* _TASK STATEMENT_: Copy exactly, please, the lines of the data from its start through the line containing "let k := dramKey m rank ra".

Source records:
- Opening Delimiter -

/-- A column command reaches a block: where it needs an activate, the guard counts it (R416; assumption 14). -/
def State.activate (s : State) (m rank ra : Nat) : State :=
  if Config.activates s.fresh then s.nextFresh.acgCount m rank ra else s.nextFresh

/-! ### Entries of the queues (R396 to R398, R400 to R404, R411) -/

/-- The bytes that a read of part of a block captures: zeros, counted, in an eighth that is LOST (R411). -/
def State.capture (s : State) (m rank ra a len : Nat) : State × List Byte :=
  if s.isLost m rank ra then
    ((s.bumpSat (MEM_M_LOST_RD_CNT m)).raise 0x14F m (blockArg a), List.replicate len 0)
  else (s, memTake s.dram (dramKey m rank ra) len)

/-- A full block is stored, and its poison goes (R401). -/
def State.putBlock (s : State) (m rank ra : Nat) (bytes : List Byte) : State :=
  let k := dramKey m rank ra
  ({ s with dram := memPut s.dram k bytes }).setPoison k false

/-- The bytes of a partial write merged into the rest of their block (R398): a LOST eighth reads as zeros. -/
def State.mergeBytes (s : State) (m rank ra a : Nat) (bytes : List Byte) : State :=
  let (s, old) := s.capture m rank (ra / 64 * 64) a 64
  let o := ra % 64
  s.putBlock m rank (ra / 64 * 64) (old.take o ++ bytes ++ old.drop (o + bytes.length))

/-- A merge whose block was poisoned or unreadable: the block is written poisoned (R401). -/
def State.poisonBlock (s : State) (m rank ra : Nat) : State := s.setPoison (dramKey m rank ra) true

/-- What the read of a block meets (R394, R401, R411): an uncorrectable error, with its POISON mark; `chk` is what the code found.
A LOST eighth is not checked. -/
def State.readUe (s : State) (m rank ra : Nat) (chk : RdCheck) : Option Bool :=
  let p := s.poisoned (dramKey m rank ra)
  if !s.isLost m rank ra && (p || chk == .uncorrectable) then some p else none

/-- A correctable error that the read of a block meets (R400). -/
def State.readCe (s : State) (m rank ra a : Nat) (classK : Bool) (src : Nat) (chk : RdCheck) : State :=
  match chk with
  | .correctable g => if s.isLost m rank ra then s else s.memCe m rank ra a classK src g.val
  | _ => s

/-- The column command of an entry that has left its queue, and its completion (R397, R398, R400 to R404): a full write completed
when it was accepted. -/
def State.doJob (s : State) (m : Nat) (j : RdJob) (chk : RdCheck) : State :=
  match j.kind with
  | .full => s.putBlock m j.rank j.ra j.data
  | .read =>
    if s.frozen then s.emit (.dram j.req j.addr .frozen [])
    else match s.readUe m j.rank j.ra chk with
      | some p => (s.emit (.dram j.req j.addr .ue [])).memUe m j.rank j.ra j.addr j.classK 0 p
      | none =>
        let (s, bytes) := (s.readCe m j.rank j.ra j.addr j.classK 0 chk).capture m j.rank j.ra j.addr j.len
        s.emit (.dram j.req j.addr .ok bytes)
  | .merge =>
    match s.readUe m j.rank j.ra chk with
    | some p => ((s.poisonBlock m j.rank j.ra).emit (.dram j.req j.addr .ue [])).memUe m j.rank j.ra j.addr j.classK 3 p
    | none => ((s.readCe m j.rank j.ra j.addr j.classK 3 chk).mergeBytes m j.rank j.ra j.addr j.data).emit (.dram j.req j.addr .ok [])

/-- The entries that `p` selects are served, oldest first, with no error that the code finds. -/
def State.serveJobs (s : State) (m : Nat) (p : RdJob → Bool) : State :=
  let mine := (s.mch m).jobs.filter p
  if mine.isEmpty then s
  else
    let s := s.modMch m fun r => { r with jobs := r.jobs.filter fun j => !p j }
    mine.foldl (fun t j => t.doJob m j .clean) s

/-- Is an entry for the block that holds a rank address? -/
def RdJob.at_ (j : RdJob) (rank ra : Nat) : Bool := j.rank == rank && j.ra / 64 == ra / 64

/-- What waits for a block takes effect before an access that one row makes as a whole (R397; DEDUCED: assumption 42). -/
def State.settleBlock (s : State) (m rank ra : Nat) : State := s.serveJobs m fun j => j.at_ rank ra

/-- Entry into self-refresh (R412): the queues drain, and each rank takes the mask of PASR; a channel that is in it stays so. -/
def State.srEnter (s : State) (m : Nat) : State :=
  if s.isReady (MEM_M_STATUS_STATE m) && !s.anyRunning && !s.frozen
      && (List.range 2).all (fun n => s.get (MEM_M_MIG_STATE n) != migRUNNING) then
    if s.flag (MEM_M_SR_ACTIVE m) then s
    else
      let s := s.serveJobs m fun _ => true
      (s.setFlag (MEM_M_SR_ACTIVE m) true).modMch m fun r => { r with kept := s.rd (MEM_M_PASR m) }
  else s.memRefuse

/-! ### The initialisation fill (R413) -/

/-- Blocks in one eighth of a rank. -/
def State.perEighth (s : State) (m : Nat) : Nat := s.rankCap m / 512

/-- The place of a block in the order of the fill, for a block of an eighth in MASK. -/
def State.fillIndex (s : State) (m ra : Nat) : Nat :=
  let e := s.eighth m ra
  let mask := (s.mch m).fillMk
  ((List.range e).filter (bitOf mask)).length * s.perEighth m + ra / 64 % s.perEighth m

/-- Does the fill write the block of a rank and rank address on its way from place `i` to place `n`? -/
def State.fillHits (s : State) (m i n rank ra : Nat) : Bool :=
  let at_ := s.fillIndex m ra
  rank == (s.mch m).fillRk && bitOf (s.mch m).fillMk (s.eighth m ra) && decide (i ≤ at_) && decide (at_ < n)

/-- The fill activates each row once, at the first block of it that it writes (R416; assumption 14): the activates between places
`i` and `n` of its order. -/
def State.fillActs (s : State) (m i n : Nat) : State :=
  let per := s.perEighth m
  let rank := (s.mch m).fillRk
  let eighths := (List.range 8).filter (bitOf (s.mch m).fillMk)
  let run := 2 ^ (4 + if s.flag (MEM_M_CFG_WIDTH m) then 6 else 7)   -- blocks that share a row of each of 16 banks
  let first := ceilDiv i run
  if s.get (MEM_M_ACG_THR m) = 0 then s
  else (List.range (ceilDiv (min n (eighths.length * per)) run - first)).foldl (fun t x =>
    let place := (first + x) * run
    forN 16 (fun k u => u.acgCount m rank ((eighths.getD (place / per) 0 * per + place % per + k) * 64)) t) s

/-- The fill writes zeros to the blocks from its position up to place `n`, each as a request of its own (R397, R413). -/
def State.fillTo (s : State) (m n : Nat) : State :=
  let i := (s.mch m).fillAt
  let s := (s.srExit m).fillActs m i n
  let s := s.serveJobs m fun j => s.fillHits m i n j.rank j.ra
  (s.dropBlocks m (s.fillHits m i n)).modMch m fun r => { r with fillAt := max i n }

/-- May the fill proceed? (R403, R413) -/
def State.filling (s : State) (m : Nat) : Bool :=
  s.flag (MEM_M_INIT_BUSY m) && s.isReady (MEM_M_STATUS_STATE m) && !s.frozen

/-- Is a slot for column commands free that neither queue claims (R396)? An entry claims every slot until it is served (DESIGN
CHOICE: assumption 42). -/
def State.idleSlot (s : State) (m : Nat) : Bool := (s.mch m).jobs.isEmpty

/-- Between two accesses the fill writes some blocks, in slots that neither queue claims (R396; assumption 14). -/
def State.fillSome (m : Nat) (s : State) : State :=
  if s.filling m && s.idleSlot m then (s.fillTo m ((s.mch m).fillAt + Config.fillStep s.fresh)).nextFresh else s

/-! ### Requests (R392, R395 to R398, R407, R411) -/

/-- The part of a request that lies in one block: its address and length. -/
def blockParts (a len : Nat) : List (Nat × Nat) :=
  if len = 0 then []
  else (List.range ((a + len - 1) / 64 - a / 64 + 1)).map fun i =>
    let lo := max a ((a / 64 + i) * 64)
    let hi := min (a + len) ((a / 64 + i + 1) * 64)
    (lo, hi - lo)

/-- Why a block is not performed, or its place: beyond the capacity or a channel that is not READY (R392), frozen (R403), or a
class V access to a rank that migrates (R407). -/
def State.blockPlace (s : State) (classK : Bool) (a : Nat) : DStatus ⊕ (Nat × Nat × Nat) :=
  if s.frozen then .inl .frozen
  else match s.dramChan a, s.dramPlace a with
    | some (m, c), some (_, r, ra) =>
      if !s.isReady (MEM_M_STATUS_STATE m) then .inl .nomap
      else if !classK && s.migrating m (s.physRank m (c / s.rankCap m)) then .inl .migrating
      else .inr (m, r, ra)
    | _, _ => .inl .nomap

/-- A block that is not mapped is counted and recorded (R392). -/
def State.countNomap (s : State) (a : Nat) (st : DStatus) : State :=
  if st = .nomap then
    (s.bumpSat MEM_NOMAP_CNT).raise 0x150 (match s.dramChan a with
      | some (m, _) => m
      | none => 0) (blockArg a)
  else s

- Closing Delimiter -

* _EXPECTED ANSWER_:
/-- A column command reaches a block: where it needs an activate, the guard counts it (R416; assumption 14). -/
def State.activate (s : State) (m rank ra : Nat) : State :=
  if Config.activates s.fresh then s.nextFresh.acgCount m rank ra else s.nextFresh

/-! ### Entries of the queues (R396 to R398, R400 to R404, R411) -/

/-- The bytes that a read of part of a block captures: zeros, counted, in an eighth that is LOST (R411). -/
def State.capture (s : State) (m rank ra a len : Nat) : State × List Byte :=
  if s.isLost m rank ra then
    ((s.bumpSat (MEM_M_LOST_RD_CNT m)).raise 0x14F m (blockArg a), List.replicate len 0)
  else (s, memTake s.dram (dramKey m rank ra) len)

/-- A full block is stored, and its poison goes (R401). -/
def State.putBlock (s : State) (m rank ra : Nat) (bytes : List Byte) : State :=
  let k := dramKey m rank ra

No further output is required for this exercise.